The deal with a password hash is for security purposes. You cannot reverse engineer a hash, or if you do, it will take a lot of guess work and a crap load of time. It takes in binary shifts, truncations, and all sorts of crap. After those truncations however, no values can be recovered. This is why you request a new password, instead of having admins of whatever site you are visiting giving you the old one back. It’s because they literally cannot recover your password. The most common hash algorithm in use today is called “md5″, and this is what we’ll be working with as a demonstration today. This will not include the up-and-coming hash algorithm called “sha1″, but including that will basically double the amount of space that we need. Now a few details about the md5 hash algorithm is that it increases the size of the hash to specifically 32 characters in length. Every single value that you use as input into that hashing algorithm will have it’s own UNIQUE hash that will come out of it, and those hashes will always be 32 characters long, even if you put a single 0, or the phrase “Bobsbitchtits” in there. (Whoever gets that reference gets +5 internets). This is NOT a random process (hence why we’ve started to see a few reverse-engineering capabilities emerge within the past few years). If the process was random, we wouldn’t be using it to securely log into various websites, as it’d never work. Most sites (if not all who use proper login systems) take this hash and store it in a database with no further additions to it, but that’s another beef of mine, and another story in and of itself as to why they should do stuff to it after it’s been hashed.

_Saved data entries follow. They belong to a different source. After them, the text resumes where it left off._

-- ==== Sys2Proof/Machine/Numbers.lean ====
section
/-! DEFINITION. Number formats (Table 10.5), W48 (R246), rounding (R247, R248), exact arithmetic on binary numbers, the
functions of the vector unit (Table 11.4), and Philox-4×32-10. Where a result is a NaN, or a value the spec does not fix,
the bits come from a free value that the caller passes. -/

namespace Sys2Proof.Machine

/-- A number as an operation sees it: NaN, an infinity, or (−1)^neg × m × 2^e exactly. -/
inductive Num where
  | nan
  | inf (neg : Bool)
  | fin (neg : Bool) (m : Nat) (e : Int)
deriving DecidableEq, Repr

/-- Floor of log2 of m × 2^e, for m ≠ 0. -/
def topExp (m : Nat) (e : Int) : Int := e + (Nat.log2 m : Int)

/-- The signed integer that (neg, m) spells. -/
def signed (neg : Bool) (m : Nat) : Int := if neg then -(m : Int) else (m : Int)

/-- m × 2^(e − q) for q ≤ e. -/
def shiftTo (m : Nat) (e q : Int) : Nat := m * 2 ^ (e - q).toNat

def Num.isNan : Num → Bool
  | .nan => true
  | _ => false

def Num.isZero : Num → Bool
  | .fin _ 0 _ => true
  | _ => false

def Num.neg : Num → Num
  | .nan => .nan
  | .inf n => .inf (!n)
  | .fin n m e => .fin (!n) m e

/-- Exact sum, by the IEEE 754 rules for infinities and the sign of a zero sum. -/
def Num.add : Num → Num → Num
  | .nan, _ => .nan
  | _, .nan => .nan
  | .inf a, .inf b => if a == b then .inf a else .nan
  | .inf a, _ => .inf a
  | _, .inf b => .inf b
  | .fin a m e, .fin b n f =>
    let q := min e f
    let v := signed a (shiftTo m e q) + signed b (shiftTo n f q)
    if v = 0 then .fin (a && b && m == 0 && n == 0) 0 0 else .fin (decide (v < 0)) v.natAbs q

/-- Exact product. -/
def Num.mul : Num → Num → Num
  | .nan, _ => .nan
  | _, .nan => .nan
  | .inf a, .inf b => .inf (a != b)
  | .inf a, .fin b m _ => if m = 0 then .nan else .inf (a != b)
  | .fin a m _, .inf b => if m = 0 then .nan else .inf (a != b)
  | .fin a m e, .fin b n f => .fin (a != b) (m * n) (e + f)

/-- Is a < b? False where one is NaN. -/
def Num.lt : Num → Num → Bool
  | .nan, _ => false
  | _, .nan => false
  | .inf a, .inf b => a && !b
  | .inf a, _ => a
  | _, .inf b => !b
  | .fin a m e, .fin b n f =>
    let q := min e f
    decide (signed a (shiftTo m e q) < signed b (shiftTo n f q))

/-! Formats. -/

/-- A binary format: exponent and fraction bits, bias; specials 0 infinities and NaNs as IEEE 754, 1 one NaN and no infinity
(E4M3), 2 neither. -/
structure FFmt where
  eb : Nat
  mb : Nat
  bias : Nat
  spec : Nat
deriving DecidableEq, Repr

/-- Element format of a code of Table 10.5, but for the integer ones. -/
def ffmt : Nat → FFmt
  | 0 => ⟨8, 23, 127, 0⟩
  | 1 => ⟨5, 10, 15, 0⟩
  | 2 => ⟨8, 7, 127, 0⟩
  | 3 => ⟨4, 3, 7, 1⟩
  | 4 => ⟨5, 2, 15, 0⟩
  | 5 => ⟨4, 3, 7, 1⟩
  | 6 => ⟨5, 2, 15, 0⟩
  | 7 => ⟨3, 2, 3, 2⟩
  | 8 => ⟨2, 3, 1, 2⟩
  | _ => ⟨2, 1, 1, 2⟩

/-- The value of a pattern. -/
def FFmt.decode (f : FFmt) (v : Nat) : Num :=
  let s := bit v (f.eb + f.mb)
  let E := bits v f.mb f.eb
  let m := v % 2 ^ f.mb
  let top := 2 ^ f.eb - 1
  if f.spec == 0 && E == top then (if m = 0 then .inf s else .nan)
  else if f.spec == 1 && E == top && m == 2 ^ f.mb - 1 then .nan
  else if E = 0 then .fin s m (1 - (f.bias : Int) - f.mb)
  else .fin s (2 ^ f.mb + m) ((E : Int) - f.bias - f.mb)

/-- Is the pattern a signalling NaN? -/
def FFmt.isSnan (f : FFmt) (v : Nat) : Bool :=
  f.spec == 0 && bits v f.mb f.eb == 2 ^ f.eb - 1 && v % 2 ^ f.mb != 0 && !bit v (f.mb - 1)

/-- A NaN pattern, its open bits from r: the sign and the payload of a quiet NaN; any element bits in a format without
NaN. -/
def FFmt.nanBits (f : FFmt) (r : Nat) : Nat :=
  match f.spec with
  | 0 => r % 2 * 2 ^ (f.eb + f.mb) + (2 ^ f.eb - 1) * 2 ^ f.mb + 2 ^ (f.mb - 1) + r / 2 % 2 ^ (f.mb - 1)
  | 1 => r % 2 * 2 ^ (f.eb + f.mb) + 2 ^ (f.eb + f.mb) - 1
  | _ => r % 2 ^ (1 + f.eb + f.mb)

/-- Pattern of the largest finite magnitude. -/
def FFmt.maxBits (f : FFmt) : Nat :=
  match f.spec with
  | 0 => (2 ^ f.eb - 1) * 2 ^ f.mb - 1
  | 1 => 2 ^ (f.eb + f.mb) - 2
  | _ => 2 ^ (f.eb + f.mb) - 1

/-- Rounding: to nearest even, or up when the 16 bits below the last place and r reach 2^16 (R248). -/
inductive Rule where
  | nearest
  | stochastic (r : Nat)
deriving DecidableEq, Repr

Now onto creating that table. Since most sites use a MySQL back end to store data, this is what we will be working with. The types that we will use will be dictated by what will go in there.

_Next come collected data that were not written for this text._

/-- MIRROR_TIMEOUT (R263). -/
def execMirrorTimeout (group : Fin 65536) (s : State) : Host.Outcome State Fault Refusal :=
  live s fun s => mirrorTimeout s group.val

/-- SUPPRESS_REPORT (R257). -/
def execSuppressReport (s : State) : Host.Outcome State Fault Refusal := live s suppressReport

end Sys2Proof.Machine
end

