-- ==== Sys2Proof/Machine/OneSided.lean ====
section
/-! DEFINITION. One-sided access to a context's memory (R335 to R338), the weight cache and map registers (R339, R341), and
the patrol (R329). -/

namespace Sys2Proof.Machine

/-- Table 13.5 and R71 for n bytes at offset o of the frame's context: the failed row, 0 for R71, or none. -/
def osCheck (s : State) (f : Frame) (shape : Bool) (o n : Nat) (put : Bool) : Option Nat :=
  let x := hCtx f.hdr
  if hRgen f.hdr != ctxGen s x then some 0
  else if !ctxUsable s x then some 1
  else if !shape then some 2
  else if winBytes s x + logBytes s x < o + n || !oneFrame o n then some 3
  else if (put && winBytes s x ≤ o) || (o < winBytes s x && touchesSlot s x o n) then some 4
  else none

/-- What a failed row does (R336). -/
def osFail (s : State) (d : Nat) (f : Frame) (row : Nat) : State :=
  let x := hCtx f.hdr
  if row == 0 then staleRole s d f 3 x (ctxGen s x) x
  else
    let s := unitDrop (bump s (if row == 2 then MEM_OS_BAD else MEM_OS_DENY)) f
    let s := eventLim s (winKey 0x0B 5 x row) 10000000 0x0B 5 1 d x x (le 1 row)
    if row == 2 then s else sendNack s d f.hdr 4 3 x (ctxGen s x)

/-- SW die of internal output x. -/
def ioDie (x : Nat) : Nat := x % 4

/-- ONE_SIDED_PUT (R335, R336): the payload is stored as it arrived, unless it covers part of an unreadable line. -/
def oneSidedPut (s : State) (io : Nat) (f : Frame) : State :=
  let x := hCtx f.hdr
  let o := hOffset f.hdr
  let n := hLen f.hdr
  match osCheck s f (n != 0) o n true with
  | some row => osFail s (ioDie io) f row
  | none =>
    match ctxLoc s x o with
    | none => s
    | some (d, P) =>
      let s := memTouchPart s d P n
      if writeBlocked s d P n then unitDrop (bump s MEM_OS_UE) f
      else ctxBump (memWrite s d P f.body) x 12 n

/-- Payload of a GET: LENGTH, RETURN, and whether its shape holds. -/
def getLen (f : Frame) : Nat := fieldAt f.body 0 4
def getRet (f : Frame) : Nat := fieldAt f.body 8 8
def getShape (f : Frame) : Bool :=
  hLen f.hdr == 16 && 1 ≤ getLen f && getLen f ≤ 8192 && fieldAt f.body 4 4 == 0 && getRet f < 2 ^ 48 && f.chan < 8

/-- A GET_RESP for a GET (R335). -/
def getResp (s : State) (d : Nat) (f : Frame) (data : List Byte) : State :=
  let h := f.hdr
  originate s d (mkHdr (hSrc h) (fget s TBL_SELF.CHIP) (hChan h + 8) (hCtx h) (fget s SEC_SELF.INC) 0 tGET_RESP 0 0
    data.length 0 (getRet f)) data

/-- ONE_SIDED_GET (R336, Table 13.2): a GET that meets an unreadable line is answered with LEN 0; in the log range the
record is found out (R259). -/
def oneSidedGet (s : State) (io : Nat) (f : Frame) : State :=
  let x := hCtx f.hdr
  let o := hOffset f.hdr
  let n := getLen f
  match osCheck s f (getShape f) o n false with
  | some row => osFail s (ioDie io) f row
  | none =>
    let s := ctxTouch s x o n
    let bad := (linesOf o n).filter fun l => match ctxLoc s x l with
      | some (d, P) => lineBad s d P
      | none => false
    if bad.isEmpty then ctxBump (getResp s (ioDie io) f (ctxRead s x o n)) x 13 n
    else
      let s := forEach bad s fun s l => if winBytes s x ≤ l then logHit s x (l - winBytes s x) else s
      getResp (bump s MEM_OS_UE) (ioDie io) f []

/-- GET_RESP_RX (R262, R338): matched by SRC, CTX and RETURN. -/
def getRespRx (s : State) (f : Frame) : State :=
  let h := f.hdr
  let hit := fun (m : MirrorGet) =>
    m.ctx == hCtx h && m.ret == hOffset h && m.buddy == hSrc h
  match s.pic.gets.find? hit with
  | some m => mirrorConfirm s f m
  | none => unitDrop (bump s MEM_OS_BAD) f

/-- Range of `MEM_WC_x` (R339): within the placed window frames, no slot frame; LEN 1 to 35,840 when EN = 1. -/
def memRange (s : State) (off : Nat) (w : Word) : Bool :=
  if 0x2C03000 ≤ off && off < 0x2C05000 then
    let x := (off - 0x2C03000) / 8
    let n := wget w (MEM_WC.LEN x)
    let b := wget w (MEM_WC.BASE x)
    wbit w (MEM_WC.EN x) &&
      (n < 1 || 35840 < n || (winFrames s x).length < b + n || (List.range n).any fun k => isSlotFrame s x (b + k))
  else false

/-- A write of `MEM_MAP_SEL` loads `MEM_MAP_DATA`. -/
def memEffect (s : State) (off : Nat) (_ : Word) : State := if off == MEM_MAP_SEL then memMapLoad s else s

/-- ONE_SIDED_PUT (R336). -/
def execOneSidedPut (io : Fin 8) (s : State) : Host.Outcome State Fault Refusal :=
  live s fun s => takeIo s io.val (· == tPUT) fun s f => oneSidedPut s io.val f

/-- ONE_SIDED_GET (R336). -/
def execOneSidedGet (io : Fin 8) (s : State) : Host.Outcome State Fault Refusal :=
  live s fun s => takeIo s io.val (· == tGET) fun s f => oneSidedGet s io.val f

/-- GET_RESP_RX (R338). -/
def execGetRespRx (io : Fin 8) (s : State) : Host.Outcome State Fault Refusal :=
  live s fun s => takeIo s io.val (· == tGET_RESP) fun s f => getRespRx s f

/-- PATROL_READ (R329), with the bit errors that have arisen meanwhile, in the word read and in others (log entry 228). No read
reaches a die that is not working. -/
def execPatrolRead (chan : Fin 640) (addr : BitVec 33) (err : MemErrs) (s : State) : Host.Outcome State Fault Refusal :=
  live s fun s =>
    let s := forEach err.upsets s fun s u => errArise s u.chan.val u.addr.toNat u.err
    if dieUp s (chan.val / 80) then patrolRead s chan.val addr.toNat err.word else s

end Sys2Proof.Machine
end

First off that primary key will need to go from 1 to 36^8 (that is, 36*36*36*36*36*36*36*36, or 2,821,109,907,456). That is correct, there is literally 2.8 TRILLION possible combinations here. Now, luckily for us MySQL has a numerical type that can count that high. It’s called BIGINT, and using signed values (as in, they can go positive or negative, rather than unsigned which is positive only) the max value is 9,223,372,036,854,775,807 (or 9.2 quintillion). Now all considered, the largest value that that column will hold will be 2.8 trillion (see number above). One cell holding that kind of information will only cause 9 bytes of space usage. The size of this cell will not change even if the value is 1, or 2.8 trillion It’s how the engine stores integers, details that I won’t be going into. Not to bad right? But considering that we’re doing almost 3 trillion of those, that would leave us with 25,389,989,167,104 bytes (or 25.3 terabytes) of space being used in that column alone.
I’m not done yet either. The md5 hash, which is what the next column will contain is 32 characters long. No matter the input. Now, if you look to that ascii table, you’ll see that the highest-valued alpha-numeric character is the lowercase “z”. One cell containing 32 “z”s, will take up 36 bytes. (Of note, even if you use the lowest-valued character, the size doesn’t start to shrink until you start putting less than 32 characters in that cell). Multiply that by about 3 trillion and you get 101,559,956,668,416 bytes (101.5 terabytes) of space required for THAT column alone. So far we have accumulated 126.8 terabytes of space required, and we still have one column to go.
The last column will contain the actual value creating that hash. That would mean that a column that will hold a word of length 8, but allow for numeric and alpha characters, will be required. The largest value that this will use in one cell is 20 bytes in size (also of very interesting note, if you just put a single “1″ in there it will still be counted as 20 bytes. It’s how the engine works. I can explain it to you if you want, but I’m not gonna do that here) This will require 56,422,198,149,120 extra bytes (56.4 terabytes) of space, totalling up to just about 183.2 terabytes of space.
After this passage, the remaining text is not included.